Daniel Bromberg <[EMAIL PROTECTED]> writes:
> I remember reading a paper about this. I wish I could remember which
> one. Basically, I think the code path to look up this information is
> very long and unoptimized (no hints).
It was probably stolarchuk's old paper, cited earlier in this thread.
AFS has changed a lot since then (1991?). Most significantly, the cache
is now integrated with the VM subsystem. Someone suggested that the
difference between observed performance and the paper's claims must be
a statistical anomaly. More likely, it's evidence of performance
improvements subsequent to the paper's publication (and not entirely
coincidental...)
> It beats the heck out of me why AFS can't have O(1) cache lookups.
> Hashing based on unique identifiers (AFS's fid's & chunk offset would
> make a nice one) is something from my undergradudate years. Someone
> made a comment about hardware vs. software, and AFS was limited by
> being all in software. This doesn't really matter when it comes down
> to O(f(n)) calculations. Hardware only improves by a constant
> factor. It's the *algorithm* that matters.

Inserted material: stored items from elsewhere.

-- ==== Sys2Proof/Laws/State.lean ====
section
/-!
SUPPORT. What the small updates leave: one lemma for each field of the state that an update does not touch, true by unfolding it.
-/

namespace Sys2Proof.Machine

@[simp] theorem setCfg_pending (s : State) (k : Nat) (v : Nat) : (setCfg s k v).pending = s.pending := rfl
@[simp] theorem setCfg_now (s : State) (k : Nat) (v : Nat) : (setCfg s k v).now = s.now := rfl
@[simp] theorem setCfg_ft (s : State) (k : Nat) (v : Nat) : (setCfg s k v).ft = s.ft := rfl
@[simp] theorem setCfg_drawn (s : State) (k : Nat) (v : Nat) : (setCfg s k v).drawn = s.drawn := rfl
@[simp] theorem setCfg_freeDraws (s : State) (k : Nat) (v : Nat) : (setCfg s k v).freeDraws = s.freeDraws := rfl
@[simp] theorem setCfg_flash (s : State) (k : Nat) (v : Nat) : (setCfg s k v).flash = s.flash := rfl
@[simp] theorem setCfg_module (s : State) (k : Nat) (v : Nat) : (setCfg s k v).module = s.module := rfl
@[simp] theorem setCfg_power (s : State) (k : Nat) (v : Nat) : (setCfg s k v).power = s.power := rfl
@[simp] theorem setCfg_gov (s : State) (k : Nat) (v : Nat) : (setCfg s k v).gov = s.gov := rfl
@[simp] theorem setCfg_lanes (s : State) (k : Nat) (v : Nat) : (setCfg s k v).lanes = s.lanes := rfl
@[simp] theorem setCfg_weft (s : State) (k : Nat) (v : Nat) : (setCfg s k v).weft = s.weft := rfl
@[simp] theorem setCfg_warp (s : State) (k : Nat) (v : Nat) : (setCfg s k v).warp = s.warp := rfl
@[simp] theorem setCfg_loom (s : State) (k : Nat) (v : Nat) : (setCfg s k v).loom = s.loom := rfl
@[simp] theorem setCfg_fab (s : State) (k : Nat) (v : Nat) : (setCfg s k v).fab = s.fab := rfl
@[simp] theorem setCfg_shu (s : State) (k : Nat) (v : Nat) : (setCfg s k v).shu = s.shu := rfl
@[simp] theorem setCfg_win (s : State) (k : Nat) (v : Nat) : (setCfg s k v).win = s.win := rfl
@[simp] theorem setCfg_eng (s : State) (k : Nat) (v : Nat) : (setCfg s k v).eng = s.eng := rfl
@[simp] theorem setCfg_hed (s : State) (k : Nat) (v : Nat) : (setCfg s k v).hed = s.hed := rfl
@[simp] theorem setCfg_sel (s : State) (k : Nat) (v : Nat) : (setCfg s k v).sel = s.sel := rfl
@[simp] theorem setCfg_twin (s : State) (k : Nat) (v : Nat) : (setCfg s k v).twin = s.twin := rfl
@[simp] theorem setCfg_dob (s : State) (k : Nat) (v : Nat) : (setCfg s k v).dob = s.dob := rfl
@[simp] theorem setCfg_mgmt (s : State) (k : Nat) (v : Nat) : (setCfg s k v).mgmt = s.mgmt := rfl
@[simp] theorem setCfg_vault (s : State) (k : Nat) (v : Nat) : (setCfg s k v).vault = s.vault := rfl
@[simp] theorem setCfg_obs (s : State) (k : Nat) (v : Nat) : (setCfg s k v).obs = s.obs := rfl
@[simp] theorem setCfg_host (s : State) (k : Nat) (v : Nat) : (setCfg s k v).host = s.host := rfl
@[simp] theorem setCfg_beam (s : State) (k : Nat) (v : Nat) : (setCfg s k v).beam = s.beam := rfl
@[simp] theorem setCfg_tx (s : State) (k : Nat) (v : Nat) : (setCfg s k v).tx = s.tx := rfl
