@[simp] theorem event_pending (s : State) (code : Nat) (inst : Nat) (info : Nat) : (event s code inst info).pending = s.pending := (event_keeps (mk := 7364608) (Keeps.refl s) (by decide)).pending
@[simp] theorem event_now (s : State) (code : Nat) (inst : Nat) (info : Nat) : (event s code inst info).now = s.now := (event_keeps (mk := 7364608) (Keeps.refl s) (by decide)).now
@[simp] theorem event_ft (s : State) (code : Nat) (inst : Nat) (info : Nat) : (event s code inst info).ft = s.ft := (event_keeps (mk := 7364608) (Keeps.refl s) (by decide)).ft (by decide)
@[simp] theorem event_cfg (s : State) (code : Nat) (inst : Nat) (info : Nat) : (event s code inst info).cfg = s.cfg := (event_keeps (mk := 7364608) (Keeps.refl s) (by decide)).cfg (by decide)
@[simp] theorem event_flash (s : State) (code : Nat) (inst : Nat) (info : Nat) : (event s code inst info).flash = s.flash := (event_keeps (mk := 7364608) (Keeps.refl s) (by decide)).flash (by decide)
@[simp] theorem event_module (s : State) (code : Nat) (inst : Nat) (info : Nat) : (event s code inst info).module = s.module := (event_keeps (mk := 7364608) (Keeps.refl s) (by decide)).module (by decide)
@[simp] theorem event_power (s : State) (code : Nat) (inst : Nat) (info : Nat) : (event s code inst info).power = s.power := (event_keeps (mk := 7364608) (Keeps.refl s) (by decide)).power (by decide)
@[simp] theorem event_gov (s : State) (code : Nat) (inst : Nat) (info : Nat) : (event s code inst info).gov = s.gov := (event_keeps (mk := 7364608) (Keeps.refl s) (by decide)).gov (by decide)
@[simp] theorem event_lanes (s : State) (code : Nat) (inst : Nat) (info : Nat) : (event s code inst info).lanes = s.lanes := (event_keeps (mk := 7364608) (Keeps.refl s) (by decide)).lanes (by decide)
@[simp] theorem event_weft (s : State) (code : Nat) (inst : Nat) (info : Nat) : (event s code inst info).weft = s.weft := (event_keeps (mk := 7364608) (Keeps.refl s) (by decide)).weft (by decide)
@[simp] theorem event_warp (s : State) (code : Nat) (inst : Nat) (info : Nat) : (event s code inst info).warp = s.warp := (event_keeps (mk := 7364608) (Keeps.refl s) (by decide)).warp (by decide)
@[simp] theorem event_loom (s : State) (code : Nat) (inst : Nat) (info : Nat) : (event s code inst info).loom = s.loom := (event_keeps (mk := 7364608) (Keeps.refl s) (by decide)).loom (by decide)
@[simp] theorem event_fab (s : State) (code : Nat) (inst : Nat) (info : Nat) : (event s code inst info).fab = s.fab := (event_keeps (mk := 7364608) (Keeps.refl s) (by decide)).fab (by decide)
@[simp] theorem event_shu (s : State) (code : Nat) (inst : Nat) (info : Nat) : (event s code inst info).shu = s.shu := (event_keeps (mk := 7364608) (Keeps.refl s) (by decide)).shu (by decide)
@[simp] theorem event_win (s : State) (code : Nat) (inst : Nat) (info : Nat) : (event s code inst info).win = s.win := (event_keeps (mk := 7364608) (Keeps.refl s) (by decide)).win (by decide)
@[simp] theorem event_sel (s : State) (code : Nat) (inst : Nat) (info : Nat) : (event s code inst info).sel = s.sel := (event_keeps (mk := 7364608) (Keeps.refl s) (by decide)).sel (by decide)
@[simp] theorem event_twin (s : State) (code : Nat) (inst : Nat) (info : Nat) : (event s code inst info).twin = s.twin := (event_keeps (mk := 7364608) (Keeps.refl s) (by decide)).twin (by decide)
@[simp] theorem event_dob (s : State) (code : Nat) (inst : Nat) (info : Nat) : (event s code inst info).dob = s.dob := (event_keeps (mk := 7364608) (Keeps.refl s) (by decide)).dob (by decide)
@[simp] theorem event_mgmt (s : State) (code : Nat) (inst : Nat) (info : Nat) : (event s code inst info).mgmt = s.mgmt := (event_keeps (mk := 7364608) (Keeps.refl s) (by decide)).mgmt (by decide)
@[simp] theorem event_vault (s : State) (code : Nat) (inst : Nat) (info : Nat) : (event s code inst info).vault = s.vault := (event_keeps (mk := 7364608) (Keeps.refl s) (by decide)).vault (by decide)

In fact, it does hash on the FID+chunk. Thus, cache lookups don't get
slower with larger caches. The observed degradation with excessively
large caches (and excessive all depends on the application) is probably
related to cache reclamation, which is presently linear with respect to
the cache size. As Joop suggested, tuning for optimum performance is
unfortunately not quite as simple as "make your cache as big as you
can."
At one point, Mickey had good reason to use a 2GB cache, because his
applications demanded it. That would be outrageously large for most
uses.